> **WHAT THE EXERCISE ASKS**
Starting at the top of the entries, restate word for word each line up to and including the one with "decode(w, F) (R70). -/".

> **SUPPLIED DATA**
-- ==== Sys2Proof/Machine/Floats.lean ====
section
/-!
DEFINITION. Ternary floats (R68 to R78): decoding, exact values, trunc, summed groups, and the
roots and functions of three (R211, R212), each formed exactly and rounded once.
-/
namespace Sys2Proof.Machine

/-- Float format parameters (R71): width, significand trits, largest exponent. -/
structure Fmt where
  n : Nat
  p : Nat
  emax : Int
  deriving DecidableEq, Repr

def fmt9 : Fmt := ⟨9, 6, 13⟩
def fmt27 : Fmt := ⟨27, 22, 121⟩
def fmtOf : FType → Fmt
  | .f9 => fmt9
  | .f27 => fmt27

/-- A float operand's value: m·3^e, an infinity, or a NaN with its payload and the significand width
it was read in. -/
inductive FVal where
  | fin (m e : Int)
  | inf (sign : Int)
  | nan (p : Nat) (payload : Int)
  deriving DecidableEq, Repr

def FVal.zero : FVal := .fin 0 0

/-- The classes of R70, with the codes of fcls (R214). -/
structure Decoded where
  val : FVal
  code : Int
  deriving DecidableEq, Repr

/-- decode(w, F) (R70). -/
def fclass (f : Fmt) (w : Int) : Decoded :=
  let e := sfield f.n w f.p (f.n - f.p)
  let s := sfield f.n w 0 f.p
  if trit f.p s (f.p - 1) != 0 then ⟨.fin s (e - f.p + 1), s.sign⟩
  else if e = 0 then
    if s = 0 then ⟨.zero, 0⟩ else ⟨.fin s (-f.emax - f.p + 1), 2 * s.sign⟩
  else if e = f.emax then
    if s = 1 ∨ s = -1 then ⟨.inf s, 3 * s⟩ else ⟨.nan f.p s, 4⟩
  else ⟨.nan f.p 0, 5⟩

def fdecode (f : Fmt) (w : Int) : FVal := (fclass f w).val

/-- encode(F, E, S) (R75). -/
def fencode (f : Fmt) (e s : Int) : Int := e * 3 ^ f.p + s
/-- The canonical NaN (R71), an infinity, and a NaN that takes an operand's payload (R72). -/
def canonNan (f : Fmt) : Int := fencode f f.emax 0
def encInf (f : Fmt) (s : Int) : Int := fencode f f.emax s
def encNan (f : Fmt) (p : Nat) (pay : Int) : Int :=
  if p = f.p then fencode f f.emax pay
  else if p < f.p then fencode f f.emax (pay * 3 ^ 16)
  else
    let s := nearestDiv pay (3 ^ 16)
    fencode f f.emax (if s = 1 ∨ s = -1 then 0 else s)

/-- Negation inverts S; a payload passes unchanged (R72, R73). -/
def FVal.neg : FVal → FVal
  | .fin m e => .fin (-m) e
  | .inf s => .inf (-s)
  | .nan p x => .nan p x

def FVal.sign : FVal → Int
  | .fin m _ => m.sign
  | .inf s => s
  | .nan _ _ => 0

/-! ### Exact numbers and trunc -/

/-- An exact number: num / den · 3^exp, den positive. -/
structure Exact where
  num : Int
  den : Nat
  exp : Int
  deriving DecidableEq, Repr

def exactOf (m e : Int) : Exact := ⟨m, 1, e⟩

/-- Raise `t` while 3^(t+1) is at most `n`. -/
def log3Up (n : Nat) : Nat → Nat → Nat
  | 0, t => t
  | fuel + 1, t => if 3 ^ (t + 1) ≤ n then log3Up n fuel (t + 1) else t

/-- The largest t with 3^t at most `n`, for `n` at least 1. -/
def ilog3 (n : Nat) : Nat := let b := Nat.log2 n; log3Up n (b / 500 + 5) (b * 630 / 1000)

/-- The integer t with 3^t ≤ a / b < 3^(t+1). -/
def ratLog3 (a b : Nat) : Int :=
  if b ≤ a then ilog3 (a / b)
  else
    let r := ilog3 ((b + a - 1) / a)
    if b ≤ 3 ^ r * a then -(r : Int) else -(r : Int) - 1

/-- nearest(x / 3^k) (R66). -/
def nearestAt (x : Exact) (k : Int) : Int :=
  if k ≤ x.exp then nearestDiv (x.num * 3 ^ (x.exp - k).toNat) x.den
  else nearestDiv x.num (x.den * 3 ^ (k - x.exp).toNat)

/-- trunc(x, F, mode) (R75): the encoding and the overflow direction. -/
def trunc (x : Exact) (f : Fmt) (sat : Bool) : Int × Int :=
  if x.num = 0 then (0, 0)
  else
    let e0 := ratLog3 (2 * x.num.natAbs) x.den + x.exp
    let e := max (-f.emax) (min f.emax e0)
    let s := nearestAt x (e - f.p + 1)
    let low := (3 ^ (f.p - 1) + 1 : Nat) / 2
    if half f.p < s.natAbs then
      if sat then (fencode f f.emax (x.num.sign * half f.p), x.num.sign)
      else (encInf f x.num.sign, x.num.sign)
    else
      let lower := decide (s.natAbs < low) && decide (-f.emax < e)
      let s1 := if lower then 3 * s else s
      let e1 := if lower then e - 1 else e
      if s1.natAbs < low then (fencode f 0 s1, 0) else (fencode f e1 s1, 0)

/-! ### Results -/

/-- The exceptions of R181 and R207. -/
inductive Exn where
  | overflow | divide | invalid
  deriving DecidableEq, Repr

/-- One element's result: encoding, overflow direction, exception, and its sign for R78. -/
structure FRes where
  w : Int
  ovf : Int := 0
  exn : Option Exn := none
  sign : Int := 0
  deriving DecidableEq, Repr

/-- A value rounded into a format; only a finite value that overflows signals (R207). -/
def roundTo (f : Fmt) (sat : Bool) (x : Exact) : FRes :=
  let (w, o) := trunc x f sat
  { w, ovf := o, exn := if o = 0 then none else some .overflow,
    sign := if w = 0 then 0 else x.num.sign }

def resNan (f : Fmt) (p : Nat) (pay : Int) : FRes := { w := encNan f p pay }
/-- An infinite result. Of one that is exact (an infinite operand, or a division by zero) R78 names no overflow direction:
the overflow trit is 0 (DESIGN CHOICE, log 91). -/
def resInf (f : Fmt) (s : Int) : FRes := { w := encInf f s, sign := s }
def resInvalid (f : Fmt) : FRes := { w := canonNan f, exn := some .invalid }
def resDivide (f : Fmt) (s : Int) : FRes := { w := encInf f s, exn := some .divide, sign := s }
def resZero : FRes := { w := 0 }

/-- First NaN of an operand list (R72). -/
def firstNan : List FVal → Option (Nat × Int)
  | [] => none
  | .nan p x :: _ => some (p, x)
  | _ :: r => firstNan r

/-- A product of operands that are not NaN: none for 0 × ∞ (R77). -/
def product : List FVal → Option FVal
  | [] => some (.fin 1 0)
  | x :: r =>
    match product r with
    | none => none
    | some y =>
      match x, y with
      | .fin a e, .fin b g => some (.fin (a * b) (e + g))
      | .inf s, z | z, .inf s => if z.sign = 0 then none else some (.inf (s * z.sign))
      | _, _ => none

/-- Exact sum of finite values. -/
def addFin (m e n g : Int) : Int × Int :=
  if e ≤ g then (m + n * 3 ^ (g - e).toNat, e) else (m * 3 ^ (e - g).toNat + n, g)

/-- The exact sum of values that are not NaN: none for opposite infinities (R77). -/
def sumVals : List FVal → Option FVal
  | [] => some .zero
  | x :: r =>
    match sumVals r with
    | none => none
    | some y =>
      match x, y with
      | .fin a e, .fin b g => let (m, k) := addFin a e b g; some (.fin m k)
      | .inf s, .inf t => if s = t then some (.inf s) else none
      | .inf s, _ | _, .inf s => some (.inf s)
      | _, _ => none

/-- The value of a summed group of products before rounding (R77, R81): a NaN operand first, then an
invalid product or opposite infinities, then the exact sum. -/
inductive Summed where
  | nan (p : Nat) (pay : Int)
  | invalid
  | val (v : FVal)
  deriving DecidableEq, Repr

def sumGroup (terms : List (List FVal)) : Summed :=
  match firstNan terms.flatten with
  | some (p, x) => .nan p x
  | none =>
    match (terms.mapM product).bind sumVals with
    | none => .invalid
    | some v => .val v

/-- A summed group rounded once (R81, R207). -/
def fsum (f : Fmt) (sat : Bool) (terms : List (List FVal)) : FRes :=
  match sumGroup terms with
  | .nan p x => resNan f p x
  | .invalid => resInvalid f
  | .val (.inf s) => resInf f s
  | .val (.fin m e) => roundTo f sat (exactOf m e)
  | .val (.nan p x) => resNan f p x

/-- Division (R77, R211). -/
def fdivVal (f : Fmt) (sat : Bool) (a b : FVal) : FRes :=
  match firstNan [a, b] with
  | some (p, x) => resNan f p x
  | none =>
    match a, b with
    | .fin m e, .fin n g =>
      if n = 0 then (if m = 0 then resInvalid f else resDivide f m.sign)
      else roundTo f sat ⟨m * n.sign, n.natAbs, e - g⟩
    | .inf s, .fin n _ => resInf f (if n < 0 then -s else s)
    | .fin _ _, .inf _ => resZero
    | _, _ => resInvalid f

/-! ### Roots (R211) -/

/-- Bisection for the largest r below 2^bits with r^k at most n. -/
def rootBits (k n : Nat) : Nat → Nat → Nat
  | 0, r => r
  | b + 1, r => let c := r + 2 ^ b; rootBits k n b (if c ^ k ≤ n then c else r)

def iroot (k n : Nat) : Nat := rootBits k n (Nat.log2 n / k + 1) 0

/-- √(a / b · 3^(2k)) as an exact number, or as one strictly between two neighbouring rounding
points when it is irrational (a, b positive). -/
def sqrtExact (a b : Nat) (k : Int) : Exact :=
  -- scaled by (2·3^j)^2, with j large enough for 60 trits
  let j := 60 + (ratLog3 (b + a) a).toNat
  let n := a * 4 * 3 ^ (2 * j) / b
  let r := iroot 2 n
  if r * r * b = a * 4 * 3 ^ (2 * j) then ⟨r, 2, k - j⟩ else ⟨2 * r + 1, 4, k - j⟩

def fsqrtVal (f : Fmt) (x : FVal) : FRes :=
  match x with
  | .nan p y => resNan f p y
  | .inf s => if s < 0 then resInvalid f else resInf f 1
  | .fin m e =>
    if m = 0 then resZero
    else if m < 0 then resInvalid f
    else if e % 2 = 0 then roundTo f false (sqrtExact m.toNat 1 (e / 2))
    else roundTo f false (sqrtExact (3 * m.toNat) 1 ((e - 1) / 2))

def frsqVal (f : Fmt) (x : FVal) : FRes :=
  match x with
  | .nan p y => resNan f p y
  | .inf s => if s < 0 then resInvalid f else resZero
  | .fin m e =>
    if m = 0 then resDivide f 1
    else if m < 0 then resInvalid f
    else if e % 2 = 0 then roundTo f false (sqrtExact 1 m.toNat (-(e / 2)))
    else roundTo f false (sqrtExact 1 (3 * m.toNat) (-((e - 1) / 2)))

/-! ### Functions of three (R212)

Both are irrational but in the exact cases, so bounds that round to one encoding decide it; the
precision is raised until they do. -/

/-- Lower and upper bounds over 3^scale. -/
structure Bounds where
  lo : Nat
  hi : Nat
  deriving DecidableEq, Repr

/-- Cube root of bounds over 3^m. -/
def cbrtBounds (m : Nat) (b : Bounds) : Bounds :=
  ⟨iroot 3 (b.lo * 3 ^ (2 * m)), iroot 3 (b.hi * 3 ^ (2 * m)) + 1⟩
def mulBounds (m : Nat) (a b : Bounds) : Bounds :=
  ⟨a.lo * b.lo / 3 ^ m, a.hi * b.hi / 3 ^ m + 1⟩
def invBounds (m : Nat) (a : Bounds) : Bounds := ⟨3 ^ (2 * m) / a.hi, 3 ^ (2 * m) / a.lo + 1⟩

/-- Multiply by 3^(d·3^-i) for the trits d of a fraction, most significant first, the root so far
given. -/
def exp3Trits (m : Nat) : List Int → Bounds → Bounds → Bounds
  | [], _, acc => acc
  | d :: ds, c, acc =>
    let r := cbrtBounds m c
    exp3Trits m ds r
      (if d = 0 then acc else if d = 1 then mulBounds m acc r else mulBounds m acc (invBounds m r))

/-- Round bounds lo·3^-m·3^k and hi·3^-m·3^k: the answer when both round alike. -/
def agree (f : Fmt) (sat : Bool) (m : Nat) (k : Int) (b : Bounds) : Option FRes :=
  let x := roundTo f sat ⟨b.lo, 1, k - m⟩
  if x = roundTo f sat ⟨b.hi, 1, k - m⟩ then some x else none

/-- 3^(n / 3^j) with n not a multiple of 3^j: integer part by nearest, fraction trit by trit. -/
def exp3At (f : Fmt) (sat : Bool) (n : Int) (j m : Nat) : Option FRes :=
  let i := nearestDiv n (3 ^ j)
  let fr := n - i * 3 ^ j
  let ds := ((tritsOf j fr).reverse).take m
  let b := exp3Trits m ds ⟨3 ^ (m + 1), 3 ^ (m + 1)⟩ ⟨3 ^ m, 3 ^ m⟩
  -- trits below 3^-m move the value by less than one part in 3^(m-2)
  let b' := if j ≤ m then b else ⟨b.lo - b.lo / 3 ^ (m - 2) - 1, b.hi + b.hi / 3 ^ (m - 2) + 1⟩
  agree f sat m i b'

/-- The first precision that decides. -/
def firstOf (g : Nat → Option FRes) (dflt : FRes) : List Nat → FRes
  | [] => dflt
  | m :: ms => match g m with
    | some x => x
    | none => firstOf g dflt ms

def fex3Val (f : Fmt) (sat : Bool) (x : FVal) : FRes :=
  match x with
  | .nan p y => resNan f p y
  | .inf s => if s < 0 then resZero else resInf f 1
  | .fin m e =>
    -- beyond these bounds the result overflows or vanishes whatever the fraction is
    let bound := 3 * f.emax + 60
    let small := if 0 ≤ e then m * 3 ^ (min e.toNat 10) else nearestDiv m (3 ^ (-e).toNat)
    if bound < small then roundTo f sat ⟨1, 1, bound⟩
    else if small < -bound then roundTo f sat ⟨1, 1, -bound⟩
    else if 0 ≤ e then roundTo f sat ⟨1, 1, m * 3 ^ e.toNat⟩
    else
      let j := (-e).toNat
      if m % 3 ^ j = 0 then roundTo f sat ⟨1, 1, m / 3 ^ j⟩
      else firstOf (exp3At f sat m j) (roundTo f sat ⟨1, 1, small⟩) [60, 120, 240]

/-- Base-3 digits of log3 of bounds over 3^m lying in [1, 3): d of `digits` places. Each cubing keeps
the bounds; none once the bounds no longer agree on a digit. -/
def log3Digits (m : Nat) : Nat → Bounds → Nat → Option Nat
  | 0, _, acc => some acc
  | n + 1, b, acc =>
    let c := mulBounds m b (mulBounds m b b)
    let d := if c.lo < 3 ^ (m + 1) then 0 else if c.lo < 3 ^ (m + 2) then 1 else 2
    if c.hi ≤ 3 ^ (m + 1 + d) then
      log3Digits m n ⟨c.lo / 3 ^ d, c.hi / 3 ^ d + 1⟩ (3 * acc + d)
    else none

def log3At (f : Fmt) (a : Nat) (k : Int) (digits : Nat) : Option FRes :=
  -- a·3^k = r·3^t with r in [1, 3)
  let t := ilog3 a
  let m := 3 * digits
  let r := if t ≤ m then a * 3 ^ (m - t) else a / 3 ^ (t - m)
  match log3Digits m digits ⟨r, if t ≤ m then r else r + 1⟩ 0 with
  | none => none
  | some d =>
    let base := (k + t) * 3 ^ digits + d
    let x := roundTo f false ⟨base, 1, -(digits : Int)⟩
    if x = roundTo f false ⟨base + 1, 1, -(digits : Int)⟩ then some x else none

def flg3Val (f : Fmt) (x : FVal) : FRes :=
  match x with
  | .nan p y => resNan f p y
  | .inf s => if s < 0 then resInvalid f else resInf f 1
  | .fin m e =>
    if m = 0 then resDivide f (-1)
    else if m < 0 then resInvalid f
    else
      let t := ilog3 m.toNat
      if m.toNat = 3 ^ t then roundTo f false ⟨e + t, 1, 0⟩
      else firstOf (log3At f m.toNat e) (roundTo f false ⟨e + t, 1, 0⟩) [80, 160, 320]

/-! ### Comparisons and the condition of R78 -/

/-- Exact comparison of values that are not NaN. -/
def fcompare (a b : FVal) : Int :=
  match a, b with
  | .fin m e, .fin n g => (addFin m e (-n) g).1.sign
  | .inf s, .inf t => (s - t).sign
  | .inf s, _ => s
  | _, .inf t => -t
  | _, _ => 0

/-- Condition of a packed float result (R78): the highest element that is not zero gives the sign,
a NaN counting as not zero. -/
def fcond (rs : List FRes) : Cond :=
  { sign := ((rs.reverse.find? fun r => r.w != 0).map (·.sign)).getD 0
    carry := 0
    ovf := lastNonzero (rs.map (·.ovf)) }

/-- Elements of a float type in a word (R206). -/
def fcount : FType → Nat
  | .f9 => 3
  | .f27 => 1
def felems (t : FType) (w : Int) : List Int :=
  match t with
  | .f9 => (List.range 3).map fun j => elem 9 w j
  | .f27 => [w]
def ofFelems (t : FType) (ws : List Int) : Int := packElems (fmtOf t).n ws
def fvals (t : FType) (w : Int) : List FVal := (felems t w).map (fdecode (fmtOf t))

end Sys2Proof.Machine
end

> **EXERCISE OUTPUT**
-- ==== Sys2Proof/Machine/Floats.lean ====
section
/-!
DEFINITION. Ternary floats (R68 to R78): decoding, exact values, trunc, summed groups, and the
roots and functions of three (R211, R212), each formed exactly and rounded once.
-/
namespace Sys2Proof.Machine

/-- Float format parameters (R71): width, significand trits, largest exponent. -/
structure Fmt where
  n : Nat
  p : Nat
  emax : Int
  deriving DecidableEq, Repr

def fmt9 : Fmt := ⟨9, 6, 13⟩
def fmt27 : Fmt := ⟨27, 22, 121⟩
def fmtOf : FType → Fmt
  | .f9 => fmt9
  | .f27 => fmt27

/-- A float operand's value: m·3^e, an infinity, or a NaN with its payload and the significand width
it was read in. -/
inductive FVal where
  | fin (m e : Int)
  | inf (sign : Int)
  | nan (p : Nat) (payload : Int)
  deriving DecidableEq, Repr

def FVal.zero : FVal := .fin 0 0

/-- The classes of R70, with the codes of fcls (R214). -/
structure Decoded where
  val : FVal
  code : Int
  deriving DecidableEq, Repr

/-- decode(w, F) (R70). -/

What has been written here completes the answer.